Big Ideas, Little Learners: Early Childhood Trends Report

Download the full report Big Ideas, Little Learners: Early Childhood Trends. 

There is no question that the past 50 years have seen major progress in practices for young children and families. In addition, tremendous breakthroughs in brain science have clearly established why the early years are so critical in a young child’s development. 

The understanding of the importance of the early years is becoming mainstream. National, state, city, and local policymakers are starting to pay attention. Parents have also heard the message, and families are increasing how much they spend on early childhood, especially those who have the ability to do so.
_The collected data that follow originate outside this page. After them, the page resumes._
/-- An uncorrectable error of channel `k`: counted, its event; a second one within 1 s fails a MARGINAL channel (R432, R445,
R450). -/
def State.memUe (s : State) (d k what : Nat) : State :=
  let t : Int := s.ns
  let before := (s.mchan (8 * d + k)).ues.filter fun u => decide (t < u + 1000000000)
  let s := s.modMchan (8 * d + k) fun x => { x with ues := t :: before }
  let s := s.raise (64 + 64 * d + 17) (mcPlace k + what)
  s.when (s.mcState d k == 3 && decide (before ≠ [])) fun s => s.failMc d k

/-- Blocks of a request in its channel: number, and whether the request covers it whole. -/
def State.blocksOf (s : State) (d : Nat) (r : MReq) : List (Nat × Bool) :=
  let a := (s.mcPlaceOf d r.addr).2
  (List.range ((a + r.len - 1) / 64 + 1 - a / 64)).map fun i =>
    let b := a / 64 + i
    (b, decide (a ≤ 64 * b) && decide (64 * b + 64 ≤ a + r.len))

/-- CRC-16 of a row's address within its channel, as its tag holds it in [47:32] (R431); the address counts bytes, 2 KiB a row.
DEDUCED (log 53). -/
def rowCheck (row : Nat) : Nat := crcOf crc16RowParams (leBytes 4 (2048 * row))

/-- A row tag as the controller keeps it (R431): the poison of the row's 30 blocks, and the CRC of its address. -/
def State.rowTag (s : State) (d k row : Nat) : Nat :=
  (List.range 30).foldl (fun a i => a + 2 ^ i * b2n ((s.mchan (8 * d + k)).poison.contains (30 * row + i))) 0 +
    4294967296 * rowCheck row

/-- A row whose tag disagrees is read as uncorrectable in every block (R431). -/
def badTag (row : Nat) (tag : Option Nat) : Bool := tag.any fun x => decide (x / 4294967296 % 65536 ≠ rowCheck row)

/-- What the code found in the blocks of an access: corrections and errors that it cannot correct (R432, R448). -/
def State.judgeBlocks (s : State) (d k : Nat) (scrub merge : Bool) (l : List ((Nat × Bool) × Nat)) : State :=
  let m := k / 4
  s.each l fun e s =>
    if merge && e.1.2 then s
    else if e.2 = 1 then
      (if scrub then s.bump (Reg.MC_SCRUB_CE d m) else s.bump (Reg.MCC_CE d m (k % 4))).addErrs d k 1
    else if 2 ≤ e.2 then
      let s := (if scrub then s.bump (Reg.MC_SCRUB_UE d m) else s.bump (Reg.MCC_UE d m (k % 4))).poisonBlock d k e.1.1 true
      s.memUe d k (if scrub then 2 else 1)
    else s

/-- A read completes: the bytes, over them what the write queue held; poison goes with them (R432, R436). -/
def State.readDone (s : State) (d k : Nat) (r : MReq) (res : MemResult) : State :=
  let blocks := s.blocksOf d r
  let was := blocks.any fun b => (s.mchan (8 * d + k)).poison.contains b.1
  let a := (s.mcPlaceOf d r.addr).2
  let lost := res.failed || badTag (rowOf a) res.tag
  let marks := blocks.mapIdx fun i b => (b, if lost then 2 else res.ecc.getD i 0)
  let mem := (s.mchan (8 * d + k)).mem
  let bytes := (List.range r.len).map fun i =>
    assocGet (sparseGet zeroed mem (a + i)) r.fwd (r.addr + i)
  let bad := was || marks.any fun e => decide (2 ≤ e.2)
  let s := s.modMctl (2 * d + k / 4) fun x => { x with last := assocSet x.last r.port (bytes, bad) }
  let s := (s.completed d (k / 4) r).judgeBlocks d k r.scrub false marks
  s.when bad fun s => s.ownerLost res.owner

/-- Bytes written from address `a` of a channel upward. -/
def cellsPut (m : List (Nat × Byte)) (a : Nat) : List Byte → List (Nat × Byte)
  | [] => m
  | x :: r => cellsPut (sparseSet zeroed m a x) (a + 1) r

/-- A write reaches the device: whole blocks lose their poison, a part of a block is merged (R431, R432). -/
def State.writeDone (s : State) (d k : Nat) (r : MReq) (res : MemResult) : State :=
  let blocks := s.blocksOf d r
  if res.failed then (s.each blocks fun b s => s.poisonBlock d k b.1 true).memUe d k 3
  else
    let a := (s.mcPlaceOf d r.addr).2
    let s := s.modMchan (8 * d + k) fun x => { x with mem := cellsPut x.mem a r.data }
    let s := s.each (blocks.filter (·.2)) fun b s =>
      s.when ((s.mchan (8 * d + k)).poison.contains b.1) fun s => s.poisonBlock d k b.1 false
    s.judgeBlocks d k false true (blocks.mapIdx fun i b =>
      (b, if badTag (rowOf a) res.tag then 2 else res.ecc.getD i 0))

/-- The patrol scrub moves on; after the last granule of the controller a pass is complete (R448). -/
def State.scrubStep (s : State) (d m : Nat) : State :=
  match s.scrubFrom d m (s.rdN (Reg.MC_SCRUB_POS d m) + 1) with
  | some g => s.wrN (Reg.MC_SCRUB_POS d m) g
  | none => (((s.modMctl (2 * d + m) fun x => { x with pass := false }).modMdie d fun x => { x with srTime := 0 }).wrN (Reg.MC_SCRUB_POS d m)
      ((s.scrubFrom d m 0).getD 0)).bump (Reg.MC_SCRUB_PASSES d m)

/-- R435: the access under way in channel `k` of the die completes, and the channel chooses its next one. -/
def execMemoryAccessDone (dt : Nat) (d : Fin 8) (k : Fin 8) (res : MemResult) (s : State) :
    Host.Outcome State Fault Refusal :=
  let s := s.elapse dt
  match (s.mchan (8 * d + k)).cur with
  | none => done s
  | some r =>
    let n := min 3 res.retries
    let s := (s.modMchan (8 * d + k) fun x => { x with cur := none }).noteBusy d r
    let s := (s.bump (Reg.MCC_CRC_RETRY d (k.val / 4) (k.val % 4)) n).addErrs d k n
    let s := if r.write then s.writeDone d k r res else s.readDone d k r res
    let s := s.when r.scrub fun s => s.scrubStep d (k.val / 4)
    let s := State.acceptWaits d (k.val / 4) (s.mctl (2 * d + k.val / 4)).waits.length s
    done ((s.startAccess d k res.rows).startAll d (k.val / 4))

/-! ## Refresh, temperature, self-refresh (R437, R438) -/

/-- R437, R444, R454: a refresh of channel `k`; its idle interval is the commit point. -/
def execRefreshDue (dt : Nat) (d : Fin 8) (k : Fin 8) (s : State) : Host.Outcome State Fault Refusal :=
  let s := s.elapse dt
  if !s.mcWorks d k || s.bit (Reg.MC_STATUS d (k.val / 4)) 31 then done s
  else
    let s := s.commitRecv (memId d k)
    if !(s.mchan (8 * d + k)).found then done s
    else
      let s := s.modMchan (8 * d + k) fun x => { x with found := false }
      let s := (s.bump (Reg.MCC_RETRAINS d (k.val / 4) (k.val % 4))).raise (64 + 64 * d + 18) (mcPlace k + 1)
      done (s.setMc d k 2)

/-- R437, R442: every 32 ms the device temperature is read; 8 °C from the last training makes a retraining pending. -/
def execMemoryTempRead (dt : Nat) (d : Fin 8) (m : Fin 2) (temp : Int) (s : State) : Host.Outcome State Fault Refusal :=
  let s := s.elapse dt
  if (s.mctl (2 * d + m)).phase = .off then done s
  else done (s.each (List.range 4) fun c s =>
    let k := 4 * m.val + c
    let s := s.setFld (Reg.MCC_TEMP d m c) 7 0 (bitsOf 8 temp)
    s.when (decide (8 ≤ (temp - (s.mchan (8 * d + k)).trainTemp).natAbs)) fun s => s.wantTraining d k)

/-- The die has been idle for 10 ms (R438). -/
def State.memIdle (s : State) (d : Nat) : Bool := decide ((s.mdie d).busyAt + 10000000 ≤ s.now)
Despite these upward trends, early childhood remains massively under-invested in the US relative to other nations and to other age groups. Early childhood educators and programs are underfunded relative to the needs, leaving too many children and families behind. 

How do we close the gap between the driving demand from a new generation of parents, educators, and policymakers who recognize the importance of early childhood education and the relative scarcity of scalable solutions that would allow each and every young child to thrive?

While we absolutely must increase public funding for evidence-based solutions, such as quality pre-K programs, Early Head Start and home visitation programs, and increase the compensation and stature of the early childhood workforce, we at Omidyar Network also believe that we need to attract entrepreneurial and leadership talent to the early childhood field along with innovation-focused capital to ultimately increase the supply of quality solutions.

With our release of Big Ideas, Little Learners: Early Childhood Trends Report, we hope to showcase megatrends driving new demand and supply in early childhood education with the hope that it will ignite even more conversations, ideas, actions, and energy into the space.